Full-Duplex Wireless-Powered IoT Networks With Unmanned Aerial Vehicle

This paper investigates unmanned aerial vehicle (UAV)-aided full-duplex wireless powered Internet-of-things (IoT) networks, where a UAV equipped with a full-duplex hybrid access point (HAP) serves multiple sparsely distributed energy constrained IoT sensors. The UAV hovers above each sensor for one time slot for information collection. It is assumed that the transmission range of the UAV is limited, and thus, the energy broadcasted from the UAV is only available for the next adjacent sensor to harvest in the case where the sensors are sparsely distributed in the IoT networks.

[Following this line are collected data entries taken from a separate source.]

def faultsKvFork (f : Flight) : List Nat :=
  on (8 ≤ param f 40 1) 0x0002 ++ unusedFaults f [(41, 63)] ++ slotFaults f [0, 3] [] ++ tableFaults (slotDesc f 0) ++
  tableFaults (slotDesc f 3) ++ on (!(sameExtents (slotDesc f 0) (slotDesc f 3) 1)) 0x0007

/-- Free one sequence's entries from its length on. -/
def freeSeq (w : Work) (p : Pool) (d : Desc) (seq head len : Nat) : Work :=
  let out := (List.range (descExt d 0)).foldl (fun (acc : Work × Bool) k =>
    if k < ceilDiv len 256 then acc
    else
      let (w, id) := readEntry acc.1 p d k seq head
      if id == noPage then (w, acc.2)
      else
        let (w, e) : Work × PageEntry := if p.pages ≤ id then (w, {}) else getPage w p id
        if e.ref == 0 then (w, true)
        else (writeEntry (releasePage w p id 1 0) p d k seq head noPage, acc.2)) (w, false)
  if out.2 then noteCond out.1 (kvFail 0x0010) else out.1

def effectKvFree (w : Work) : Work :=
  match slotDesc w.f 0, poolOf w.s w.f.part (bits (param w.f 40 1) 2 0) with
  | some d, some p => eachSeq d w fun w i h => freeSeq w p d i h (w.f.lens.getD i 0)
  | _, _ => w

def faultsKvFree (f : Flight) : List Nat :=
  on (8 ≤ param f 40 1) 0x0002 ++ unusedFaults f [(41, 63)] ++ slotFaults f [0] [] ++ tableFaults (slotDesc f 0)

/-! Pool contexts: KVP_PCFGn.ENABLE (R235, R238, R618). -/

/-- Is an area of partition memory wholly mapped into memory that the partition owns, in a pool's tier? -/
def areaOwned (s : State) (part tier va n : Nat) : Bool :=
  (pieces va n).all fun pc =>
    match (translate s part pc.1 true).1 with
    | .ok pa => (match regionOf pa with
      | .sideboard _ => tier == 1 | .hbm => tier == 2 | .lpddr => tier == 3 | _ => false)
    | .error _ => false

/-- Does a pool context break a rule that clears ENABLE? -/
def poolRefused (s : State) (a : RegAddr) (p : Pool) : Bool :=
  let v := rget s a
  let tier := bits v 22 20
  !([1, 3, 5].contains p.format) || p.head == 0 || 256 < p.head || tier == 0 || 3 < tier || p.pages == 0x1000000 ||
  !(areaOwned s p.part tier p.frames (0x40000 * p.pages)) || !(areaOwned s p.part tier p.map (12 * p.pages)) ||
  !(areaOwned s p.part tier p.ctn (1024 * p.pages)) ||
  otherServes s .kvpPcfg allPanels 16 a (fun y => bits y 15 8 == bits v 15 8 && bits y 3 1 == bits v 3 1)

/-- A write of KVP_PCFGn: ENABLE starts initialisation, or is refused. -/
def poolWrite (s : State) (panel n v : Nat) : State :=
  let a := panelReg .kvpPcfg panel n
  let s := plainWrite s a v
  if !(rbit s a 0) then { s with kv := { s.kv with initing := s.kv.initing.filter (· != (panel, n)) } }
  else if poolRefused s a (poolAt s panel n) then refuseEnable s a v
  else
    let st := panelReg .kvpPstat panel n
    let s := rsetField (rsetField s st 24 24 0) st 23 0 0
    { s with kv := { s.kv with initing := (s.kv.initing.filter (· != (panel, n))) ++ [(panel, n)] } }

/-- Initialisation completes: every entry FREE with GEN 0, and every page on the stack, the lowest on top (log entry
29). -/
def poolReadyNow (panel n : Nat) (s : State) : State :=
  if !(s.kv.initing.contains (panel, n)) then s
  else
    let s := { s with kv := { s.kv with initing := s.kv.initing.filter (· != (panel, n)) } }
    let p := poolAt s panel n
    let image := List.replicate (8 * p.pages) 0 ++
      ((List.range p.pages).flatMap fun i => leBytes 4 (p.pages - 1 - i))
    let g := partPut s (kvReq p) p.part p.map image
    let st := panelReg .kvpPstat panel n
    rsetField (rsetField g.s st 24 24 1) st 23 0 p.pages

/-! The meanings. -/

def execKvAppend (mi : Nat) (s : State) : Result := .next (whileRunning mi (kvAppendStep mi) s)
def execKvFork (mi : Nat) (s : State) : Result := .next (whileRunning mi (runMi 0x19 [] false effectKvFork mi) s)
def execKvFree (mi : Nat) (s : State) : Result := .next (whileRunning mi (runMi 0x1A [] false effectKvFree mi) s)
def execKvpPoolReady (panel n : Nat) (s : State) : Result := .next (poolReadyNow panel n s)

end Sys2Proof.Machine
end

Since the full-duplex mode is adopted and no initial energy harvest time is allocated to the entire IoT networks, the coupling time relationship makes the solution of the model more challenging. Under the proposed model, we formulate two problems: sum-throughput maximization (STM) and total-hover-time minimization (THTM). For the STM problem, the optimal solution is obtained by applying convex optimization techniques. For the THTM problem, by exploiting the properties of the coupled constraints, we propose an algorithm to obtain an optimal solution. Finally, the numerical results show that the performance achieved by the proposed optimal time allocation scheme outperforms an equal time allocation scheme, under block-fading and line of sight (LoS) channels.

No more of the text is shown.